As the hard work of rezoning land in Malheur County to industrial use continues, another, perhaps larger, challenge looms on the horizon. City and county officials are going to have to figure out a way to get sewer, water, electricity and roads out to these properties to serve potentially large-scale industrial developments.
In a visit to the Argus Observer editorial board last week, state Rep. Cliff Bentz, R-Ore., suggested that preliminary estimates for the cost of these infrastructure improvements in Malheur County are in the neighborhood of $50 million.
The big question in the coming months and years will be how to — and who should — pay that tab.
– The Ontario Argus Observer
– October 20, 2013
Lane Solutions Responds & your comments
We’re not taking sides on who should pay for Malheur County’s infrastructure improvements.
Our beef is with the Observer’s use of the word “investment.” We believe “investment” implies some sort of ownership and reasonable expectation of a return of more money than you invested. And we think there’s a big difference between “investing” and “spending,” which implies giving up money for any other reason.
Calling what we all know is spending “investing” makes the act of relinquishing money to the government sound palatable. This is a pet tactic of liberal (darn – we did it again. But you know we meant “Progressive”) politicians who tell us they’re confiscating our money to “invest” in children, education and so on. Ever hear them say they want to “invest” in a new jet fighter? We didn’t think so.

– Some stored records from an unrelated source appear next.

/-- Send a checkpoint of a graph to the partner as its standby: the newest clean one, or the state between two runs. -/
def Dev.sendStandby (h : Nat) (d : Dev) : Dev :=
  match d.graph h with
  | none => d
  | some g =>
    if g.hasStandby d = false ∨ g.state < 2 ∨ g.primary = false then d else
    match (g.ckpts.filter (·.clean)).getLast? with
    | some s => (d.sendCkpt g s).ckptClose h s
    | none => if g.run.isSome then d else let s := d.saveOf g g.runNo g.nextEpoch true; (d.sendCkpt g s).ckptClose h s

/-- What the lead sends to a partner that returns: its watermark log, changed tables, the budget log of a keeper tray, a checkpoint of every
graph. -/
def Dev.joinSend (d : Dev) : Dev :=
  let d := d.sendTwin 0 (.logSync d.tta.ing.log)
  let d := d.sendTables (d.tta.tables.filter fun t => t.gone.isNone && d.tta.twin.changed.contains (t.slot, t.tid))
  let d := if d.isKeeper then d.sendRole (.budgetLog d.liveGrants) else d
  (d.tta.graphs.map (·.1)).foldl (fun d h => d.sendStandby h) d

/-- Take the follower's role, and standby for every graph. -/
def Dev.beFollower (d : Dev) : Dev :=
  let d := ((d.set R.TTA_TIME_STAT_LEAD 0).updTwin fun w => { w with logDone := false, failFrom := none }).showKeeper
  (d.tta.graphs.map (·.1)).foldl (fun d h => d.demote h false) d

/-- A twin that was ALONE or PARTITIONED hears its partner: JOINING. -/
def Dev.rejoin (d : Dev) : Dev :=
  let d := d.setTwinState 3
  if d.leads then (d.updTwin fun w => { w with logDone := true, adopted := d.tta.ing.log.length }).joinSend else d.beFollower

/-- PAIRED: event 0x3133; pages still awaited are asked for again. -/
def Dev.pairUp (d : Dev) : Dev :=
  let n := d.tta.twin.adopted
  let d := (d.setTwinState 0).updTwin fun w => { w with changed := [], logDone := false, adopted := 0 }
  let d := d.event .tta 3 0x3133 [d.partnerId, n]
  (d.tta.ing.awaited.foldl (fun d p => d.askPage p.1) d).tryEpochs

/-- The follower has adopted the log and holds one complete checkpoint of every graph of an allotment ACTIVE here. -/
def Dev.joinReady (d : Dev) : Bool :=
  d.twinState == 3 && !d.leads && d.tta.twin.logDone &&
    d.tta.graphs.all fun e => !e.2.hasStandby d || e.2.state == 0 || !d.slotActive e.2.slot || e.2.standby.isSome

def Dev.joinCheck (d : Dev) : Dev := if d.joinReady then d.pairUp else d

/-! ## Every twin message (R215, R216) -/

/-- A message of the partner was heard. A lead that is JOINING since its reset sends its log when it first hears its partner. -/
def Dev.heard (t : TwinHdr) (d : Dev) : Dev :=
  let now := d.tta.time.base.tick
  let first := !d.tta.twin.everHeard
  let d := d.updTwin fun w => { w with
    peerVersion := t.version.toNat, lastMsg := now, everHeard := true, querying := false
    lastLink := match t.path with | .link _ => some now | .eth => w.lastLink
    lastEth := match t.path with | .link _ => w.lastEth | .eth => some now }
  let d := d.set R.TTA_TWIN_STAT_PARTNER_ID t.sender.toNat
  if d.twinState = 1 ∨ d.twinState = 2 then d.rejoin
  else if d.twinState = 3 ∧ d.leads = true ∧ first = true then d.joinSend
  else d

/-- A twin message: its frame is accepted, its version is the own one or the one before; another is discarded and counted, and recorded when the
partner's version is new (R215, R468). A TTA that has withdrawn takes part no more (R207). -/
def Dev.twinRx (t : TwinHdr) (tick : Nat) (body : Dev → Dev) (d : Dev) : Dev :=
  let d := d.advance .tta tick
  let (ok, d) := match t.path with
    | .link h => d.acceptFrame (.tta 16) false h
    | .eth => (true, d)
  if ok = false ∨ d.withdrawn = true then d else
  let own := d.get R.TTA_CAPS_TWIN_VER
  let v := t.version.toNat
  if v = own ∨ v + 1 = own then body (d.heard t)
  else
    let d := if d.tta.twin.peerVersion = v then d else d.event .tta 0 0x0023 [own, v]
    d.updTwin fun w => { w with peerVersion := v, discarded := w.discarded + 1 }

/-- The epoch of the message. -/
def TwinHdr.epoch (t : TwinHdr) : Nat := epochOf t.epochSec.toNat t.epochIdx.toNat

/-! ## HEARTBEAT -/

/-- HEARTBEAT_SEND: the last epoch posted of each graph this twin is primary of. -/
def heartbeatSend (tick : Nat) (d : Dev) : Dev :=
  let d := d.advance .tta tick
  let l := (d.tta.graphs.filter fun (e : Nat × Graph) => e.2.primary && e.2.hasStandby d).map fun (e : Nat × Graph) => (d.slotAllot e.2.slot, e.2.gid, e.2.posted)
  d.sendTwin 0 (.heartbeat l)

def execHeartbeatSend (tick : Nat) (s : State) := s.run (heartbeatSend tick)

/-- The graph that an allotment and a GRAPH_ID name here. -/
def Dev.graphNamed (allot gid : Nat) (d : Dev) : Option Nat := (d.slotHolding allot).bind fun n => d.graphOf n gid

def heartbeat (t : TwinHdr) (posted : List (Nat × Nat × Nat)) (tick : Nat) (d : Dev) : Dev :=
  Dev.twinRx t tick (fun d =>
    let b := d.stamp .tta
    let d := d.updTwin fun w => { w with lastBeat := b }
    posted.foldl (fun d p => match d.graphNamed p.1 p.2.1 with
      | some h => d.updGraph h fun g => { g with partnerPosted := max g.partnerPosted p.2.2 }
      | none => d) d) d

def execHeartbeat (t : TwinHdr) (posted : List (Nat × Nat × Nat)) (tick : Nat) (s : State) := s.run (heartbeat t posted tick)

/-! ## The watermark (R211, R212) -/

/-- PROPOSE: held until the own CLOSE; then the fills leave. A partner that proposes is PAIRED, and so is a lead that waited for it (log 53). -/
def propose (t : TwinHdr) (maps : List DieMap) (tick : Nat) (d : Dev) : Dev :=
  Dev.twinRx t tick (fun d =>
    let d := if d.twinState = 3 ∧ d.leads = true then d.pairUp else d
    let n := t.epoch
    match d.epoch? n with
    | some e =>
      let d := d.putEpoch n { e with propose := some maps }
      if e.closed then (d.sendFills n).tryEpoch n else d
    | none => if d.epochPast n then d else d.putEpoch n { ({} : Epoch) with propose := some maps }) d

def execPropose (t : TwinHdr) (maps : List DieMap) (tick : Nat) (s : State) := s.run (propose t maps tick)

/-- HAVE. -/
def haveIn (t : TwinHdr) (maps : List DieMap) (tick : Nat) (d : Dev) : Dev :=
  Dev.twinRx t tick (fun d =>
    let n := t.epoch
    match d.epoch? n with
    | some e => (d.putEpoch n { e with have_ := some maps }).tryEpoch n
    | none => d) d

def execHaveMsg (t : TwinHdr) (maps : List DieMap) (tick : Nat) (s : State) := s.run (haveIn t maps tick)

/-- DECIDE: the follower adopts the decided set; in JOINING the epoch is marked ADOPTED. -/
def decideIn (t : TwinHdr) (maps : List DieMap) (tick : Nat) (d : Dev) : Dev :=
  Dev.twinRx t tick (fun d => if d.leads then d else d.fixEpoch t.epoch maps false (d.twinState == 3)) d

def execDecide (t : TwinHdr) (maps : List DieMap) (tick : Nat) (s : State) := s.run (decideIn t maps tick)

/-! ## LOG_SYNC, CKPT_DONE, CHECKPOINT -/

/-- The last epoch of a watermark log, plus 1. -/
def logEnd (l : List LogEntry) : Nat := l.foldl (fun m e => max m (e.epoch + 1)) 0

/-- A lead in JOINING that receives a log keeps the lead: its own log goes further than the sender's, or both end alike and this is twin 0
(log 53). -/
def Dev.keepsLead (entries : List LogEntry) (d : Dev) : Bool :=
  let own := logEnd d.tta.ing.log
  decide (logEnd entries < own) || (logEnd entries == own && d.twinNo == 0)

/-- LOG_SYNC: the follower adopts the lead's log. -/
def logSync (t : TwinHdr) (entries : List LogEntry) (tick : Nat) (d : Dev) : Dev :=
  Dev.twinRx t tick (fun d =>
    if d.twinState ≠ 3 ∨ (d.leads && d.keepsLead entries) = true then d else
    let d := if d.leads then d.beFollower else d
    let new := entries.filter fun e => !d.epochDecided e.epoch
    let d := new.foldl (fun d e => d.fixEpoch e.epoch e.maps false true) d
    (d.updTwin fun w => { w with logDone := true, adopted := new.length }).joinCheck) d

def execLogSync (t : TwinHdr) (entries : List LogEntry) (tick : Nat) (s : State) := s.run (logSync t entries tick)

/-- CHECKPOINT_FRAME: bytes of the checkpoint in progress; offset 0 begins one. -/
def checkpointFrame (path : TwinPath) (allot gid off : Nat) (part : List Byte) (d : Dev) : Dev :=
  let (ok, d) := match path with
    | .link h => d.acceptFrame (.tta 16) false h
    | .eth => (true, d)
  if ok = false then d else
  match d.graphNamed allot gid with
  | none => d
  | some h => (((d.updGraph h fun g => { g with ckptIn := if off = 0 then [(0, part)] else assocSet off part g.ckptIn }).ckptArrived h)).joinCheck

So let’s call government outlays of our money what they are – “spending.” As for investing, if you want to do that we suggest that you send your money to our son in law the stock broker. He’ll do what you want with it, send it back to you if you tell him to, and won’t send you to jail if you don’t send him more next year.
Oregon helps lead the way on raising minimum
California’s recent decision to rocket its minimum wage from $8 an hour to $10 an hour in 2016 makes Oregon’s scheduled 15-cent increase in 2014 look microscopic by comparison…
Since indexing took effect in 2004, the hourly minimum has steadily climbed by $2.05.
The scheduled 15-cent increase will add about $300 to a full-time worker’s compensation…
The raises that these lowest-paid workers receive result in increased consumer demand. Fast-food businesses that complain about minimum wage increases often fail to mention that their own businesses are among those that reap the greatest benefits.
In Oregon, minimum wage increases have been a welcome boost for the state’s economy…
The Register Guard, September 23, 2013
Gosh, These Guys Are Really Smart!
Did you know that here in Eugene we have geniuses who know exactly what people should be paid and what employers should do with their money?
Thinking that paying workers more money results in more money injected into the economy rests on the premise that this money came out of nowhere and that if it hadn’t been plucked out of thin air by employers it wouldn’t have existed.
No – that money is taken from the pockets of owners or shareholders and given to employees.
What do these RG economic giants think would have been done with the money had employers kept it? Burned it?
Anyone with an ounce of economic smarts knows that the money might have been spent on opening a new restaurant (and hiring more people). Or on a new grill (and hiring cooks to grill more burgers). Maybe it would have gone to hiring another reporter.
Here’s the real killer – and it’s at the core of Liberalism (Sorry. We meant “Progressivism”). The editors think they’re so smart that they can decide for everyone the most efficient allocation of financial resources.
Note to RG: Thinking that experts can plan and direct the economy is the mentality that brought Eastern Europe and Cuba to economic ruin.